A recent Teacher Li post drew attention to a June 15, 2026 interview with Tan Qindong, the Guangzhou doctor whose 2018 detention after criticizing Hongmao Medicinal Liquor became a national controversy. The post is recent. The core case is also unusually well documented by Chinese official and mainstream sources. That makes it possible to separate what is firmly established from what still depends on the newer interview.
Summary
At capture time on the XCancel mirror of Teacher Li’s feed on June 22, 2026 U.S. Pacific time, the highest-engagement recent original post visible from that day’s batch was a student complaint about Changzhou University dorm relocation. It showed 12 visible comments and 32 visible reposts. This run did not find enough independent support for the underlying claims to build a full article around it.

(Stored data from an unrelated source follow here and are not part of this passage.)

@[simp] theorem State.setSt_v (s : State) (b : Byte) : (s.setSt b).v = s.v := rfl
@[simp] theorem State.setSt_i (s : State) (b : Byte) : (s.setSt b).i = s.i := rfl
@[simp] theorem State.setSt_pc (s : State) (b : Byte) : (s.setSt b).pc = s.pc := rfl
@[simp] theorem State.setSt_stack (s : State) (b : Byte) : (s.setSt b).stack = s.stack := rfl
@[simp] theorem State.setSt_sp (s : State) (b : Byte) : (s.setSt b).sp = s.sp := rfl
@[simp] theorem State.setSt_disp (s : State) (b : Byte) : (s.setSt b).disp = s.disp := rfl
@[simp] theorem State.setSt_keys (s : State) (b : Byte) : (s.setSt b).keys = s.keys := rfl
@[simp] theorem State.setSt_dt (s : State) (b : Byte) : (s.setSt b).dt = s.dt := rfl
@[simp] theorem State.setSt_st (s : State) (b : Byte) : (s.setSt b).st = b := rfl
@[simp] theorem State.setSt_runState (s : State) (b : Byte) : (s.setSt b).runState = s.runState := rfl
@[simp] theorem State.setSt_fault (s : State) (b : Byte) : (s.setSt b).fault = s.fault := rfl
@[simp] theorem State.setSt_mem (s : State) (b : Byte) : (s.setSt b).mem = s.mem := rfl
@[simp] theorem State.setSt_k (s : State) (b : Byte) : (s.setSt b).k = s.k := rfl
@[simp] theorem State.setSt_fx29High (s : State) (b : Byte) : (s.setSt b).fx29High = s.fx29High := rfl
@[simp] theorem State.setSt_left (s : State) (b : Byte) : (s.setSt b).left = s.left := rfl
@[simp] theorem State.setSt_inputs (s : State) (b : Byte) : (s.setSt b).inputs = s.inputs := rfl
@[simp] theorem State.setSt_rng (s : State) (b : Byte) : (s.setSt b).rng = s.rng := rfl
@[simp] theorem State.setSt_frames (s : State) (b : Byte) : (s.setSt b).frames = s.frames := rfl
@[simp] theorem State.setSt_draws (s : State) (b : Byte) : (s.setSt b).draws = s.draws := rfl
@[simp] theorem State.setSt_presented (s : State) (b : Byte) : (s.setSt b).presented = s.presented := rfl

@[simp] theorem State.setDisp_v (s : State) (d : Display) : (s.setDisp d).v = s.v := rfl
@[simp] theorem State.setDisp_i (s : State) (d : Display) : (s.setDisp d).i = s.i := rfl
@[simp] theorem State.setDisp_pc (s : State) (d : Display) : (s.setDisp d).pc = s.pc := rfl
@[simp] theorem State.setDisp_stack (s : State) (d : Display) : (s.setDisp d).stack = s.stack := rfl
@[simp] theorem State.setDisp_sp (s : State) (d : Display) : (s.setDisp d).sp = s.sp := rfl
@[simp] theorem State.setDisp_disp (s : State) (d : Display) : (s.setDisp d).disp = d := rfl
@[simp] theorem State.setDisp_keys (s : State) (d : Display) : (s.setDisp d).keys = s.keys := rfl
@[simp] theorem State.setDisp_dt (s : State) (d : Display) : (s.setDisp d).dt = s.dt := rfl
@[simp] theorem State.setDisp_st (s : State) (d : Display) : (s.setDisp d).st = s.st := rfl
@[simp] theorem State.setDisp_runState (s : State) (d : Display) : (s.setDisp d).runState = s.runState := rfl
@[simp] theorem State.setDisp_fault (s : State) (d : Display) : (s.setDisp d).fault = s.fault := rfl
@[simp] theorem State.setDisp_mem (s : State) (d : Display) : (s.setDisp d).mem = s.mem := rfl
@[simp] theorem State.setDisp_k (s : State) (d : Display) : (s.setDisp d).k = s.k := rfl
@[simp] theorem State.setDisp_fx29High (s : State) (d : Display) : (s.setDisp d).fx29High = s.fx29High := rfl
@[simp] theorem State.setDisp_left (s : State) (d : Display) : (s.setDisp d).left = s.left := rfl
@[simp] theorem State.setDisp_inputs (s : State) (d : Display) : (s.setDisp d).inputs = s.inputs := rfl
@[simp] theorem State.setDisp_rng (s : State) (d : Display) : (s.setDisp d).rng = s.rng := rfl
@[simp] theorem State.setDisp_frames (s : State) (d : Display) : (s.setDisp d).frames = s.frames := rfl
@[simp] theorem State.setDisp_draws (s : State) (d : Display) : (s.setDisp d).draws = s.draws := rfl
@[simp] theorem State.setDisp_presented (s : State) (d : Display) : (s.setDisp d).presented = s.presented := rfl

@[simp] theorem State.writeByte_v (s : State) (a : Nat) (b : Byte) : (s.writeByte a b).v = s.v := rfl
@[simp] theorem State.writeByte_i (s : State) (a : Nat) (b : Byte) : (s.writeByte a b).i = s.i := rfl
@[simp] theorem State.writeByte_pc (s : State) (a : Nat) (b : Byte) : (s.writeByte a b).pc = s.pc := rfl
@[simp] theorem State.writeByte_stack (s : State) (a : Nat) (b : Byte) : (s.writeByte a b).stack = s.stack := rfl
@[simp] theorem State.writeByte_sp (s : State) (a : Nat) (b : Byte) : (s.writeByte a b).sp = s.sp := rfl
@[simp] theorem State.writeByte_disp (s : State) (a : Nat) (b : Byte) : (s.writeByte a b).disp = s.disp := rfl
@[simp] theorem State.writeByte_keys (s : State) (a : Nat) (b : Byte) : (s.writeByte a b).keys = s.keys := rfl
@[simp] theorem State.writeByte_dt (s : State) (a : Nat) (b : Byte) : (s.writeByte a b).dt = s.dt := rfl
@[simp] theorem State.writeByte_st (s : State) (a : Nat) (b : Byte) : (s.writeByte a b).st = s.st := rfl
@[simp] theorem State.writeByte_runState (s : State) (a : Nat) (b : Byte) : (s.writeByte a b).runState = s.runState := rfl
@[simp] theorem State.writeByte_fault (s : State) (a : Nat) (b : Byte) : (s.writeByte a b).fault = s.fault := rfl
@[simp] theorem State.writeByte_mem (s : State) (a : Nat) (b : Byte) : (s.writeByte a b).mem = s.mem.write a b := rfl
@[simp] theorem State.writeByte_k (s : State) (a : Nat) (b : Byte) : (s.writeByte a b).k = s.k := rfl
@[simp] theorem State.writeByte_fx29High (s : State) (a : Nat) (b : Byte) : (s.writeByte a b).fx29High = s.fx29High := rfl
@[simp] theorem State.writeByte_left (s : State) (a : Nat) (b : Byte) : (s.writeByte a b).left = s.left := rfl
@[simp] theorem State.writeByte_inputs (s : State) (a : Nat) (b : Byte) : (s.writeByte a b).inputs = s.inputs := rfl
@[simp] theorem State.writeByte_rng (s : State) (a : Nat) (b : Byte) : (s.writeByte a b).rng = s.rng := rfl
@[simp] theorem State.writeByte_frames (s : State) (a : Nat) (b : Byte) : (s.writeByte a b).frames = s.frames := rfl
@[simp] theorem State.writeByte_draws (s : State) (a : Nat) (b : Byte) : (s.writeByte a b).draws = s.draws := rfl
@[simp] theorem State.writeByte_presented (s : State) (a : Nat) (b : Byte) : (s.writeByte a b).presented = s.presented := rfl

@[simp] theorem State.advancePc_v (s : State) : s.advancePc.v = s.v := rfl
@[simp] theorem State.advancePc_i (s : State) : s.advancePc.i = s.i := rfl
@[simp] theorem State.advancePc_pc (s : State) : s.advancePc.pc = s.pc + 2#16 := rfl
@[simp] theorem State.advancePc_stack (s : State) : s.advancePc.stack = s.stack := rfl
@[simp] theorem State.advancePc_sp (s : State) : s.advancePc.sp = s.sp := rfl
@[simp] theorem State.advancePc_disp (s : State) : s.advancePc.disp = s.disp := rfl
@[simp] theorem State.advancePc_keys (s : State) : s.advancePc.keys = s.keys := rfl
@[simp] theorem State.advancePc_dt (s : State) : s.advancePc.dt = s.dt := rfl
@[simp] theorem State.advancePc_st (s : State) : s.advancePc.st = s.st := rfl
@[simp] theorem State.advancePc_runState (s : State) : s.advancePc.runState = s.runState := rfl
@[simp] theorem State.advancePc_fault (s : State) : s.advancePc.fault = s.fault := rfl
@[simp] theorem State.advancePc_mem (s : State) : s.advancePc.mem = s.mem := rfl
@[simp] theorem State.advancePc_k (s : State) : s.advancePc.k = s.k := rfl
@[simp] theorem State.advancePc_fx29High (s : State) : s.advancePc.fx29High = s.fx29High := rfl
@[simp] theorem State.advancePc_left (s : State) : s.advancePc.left = s.left := rfl
@[simp] theorem State.advancePc_inputs (s : State) : s.advancePc.inputs = s.inputs := rfl
@[simp] theorem State.advancePc_rng (s : State) : s.advancePc.rng = s.rng := rfl
@[simp] theorem State.advancePc_frames (s : State) : s.advancePc.frames = s.frames := rfl
@[simp] theorem State.advancePc_draws (s : State) : s.advancePc.draws = s.draws := rfl
@[simp] theorem State.advancePc_presented (s : State) : s.advancePc.presented = s.presented := rfl

@[simp] theorem State.takeFault_v (s : State) (w : Option Word) (e : Raise) : (s.takeFault w e).v = s.v := rfl
@[simp] theorem State.takeFault_i (s : State) (w : Option Word) (e : Raise) : (s.takeFault w e).i = s.i := rfl
@[simp] theorem State.takeFault_pc (s : State) (w : Option Word) (e : Raise) : (s.takeFault w e).pc = s.pc := rfl
@[simp] theorem State.takeFault_stack (s : State) (w : Option Word) (e : Raise) : (s.takeFault w e).stack = s.stack := rfl
@[simp] theorem State.takeFault_sp (s : State) (w : Option Word) (e : Raise) : (s.takeFault w e).sp = s.sp := rfl
@[simp] theorem State.takeFault_disp (s : State) (w : Option Word) (e : Raise) : (s.takeFault w e).disp = s.disp := rfl
@[simp] theorem State.takeFault_keys (s : State) (w : Option Word) (e : Raise) : (s.takeFault w e).keys = s.keys := rfl
@[simp] theorem State.takeFault_dt (s : State) (w : Option Word) (e : Raise) : (s.takeFault w e).dt = s.dt := rfl
@[simp] theorem State.takeFault_st (s : State) (w : Option Word) (e : Raise) : (s.takeFault w e).st = s.st := rfl
@[simp] theorem State.takeFault_runState (s : State) (w : Option Word) (e : Raise) : (s.takeFault w e).runState = .halted := rfl
@[simp] theorem State.takeFault_fault (s : State) (w : Option Word) (e : Raise) : (s.takeFault w e).fault = if s.fault = none then some { code := e.code, pc := s.pc, word := w, detail := e.detail } else s.fault := rfl
@[simp] theorem State.takeFault_mem (s : State) (w : Option Word) (e : Raise) : (s.takeFault w e).mem = s.mem := rfl
@[simp] theorem State.takeFault_k (s : State) (w : Option Word) (e : Raise) : (s.takeFault w e).k = s.k := rfl
@[simp] theorem State.takeFault_fx29High (s : State) (w : Option Word) (e : Raise) : (s.takeFault w e).fx29High = s.fx29High := rfl
@[simp] theorem State.takeFault_left (s : State) (w : Option Word) (e : Raise) : (s.takeFault w e).left = s.left := rfl
@[simp] theorem State.takeFault_inputs (s : State) (w : Option Word) (e : Raise) : (s.takeFault w e).inputs = s.inputs := rfl
@[simp] theorem State.takeFault_rng (s : State) (w : Option Word) (e : Raise) : (s.takeFault w e).rng = s.rng := rfl
@[simp] theorem State.takeFault_frames (s : State) (w : Option Word) (e : Raise) : (s.takeFault w e).frames = s.frames := rfl
@[simp] theorem State.takeFault_draws (s : State) (w : Option Word) (e : Raise) : (s.takeFault w e).draws = s.draws := rfl
@[simp] theorem State.takeFault_presented (s : State) (w : Option Word) (e : Raise) : (s.takeFault w e).presented = s.presented := rfl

The selected follow-up item was a newer post about Tan Qindong, visible about one hour earlier on the same mirror page. The mirror rendered that item as a quote-style thread and showed 22 visible comments and 13 visible reposts alongside the rendered post. The post said Yangcheng Evening News interviewed Tan on June 15 and that he is now living with uremia, post-traumatic stress disorder, and depression after the 2018 case.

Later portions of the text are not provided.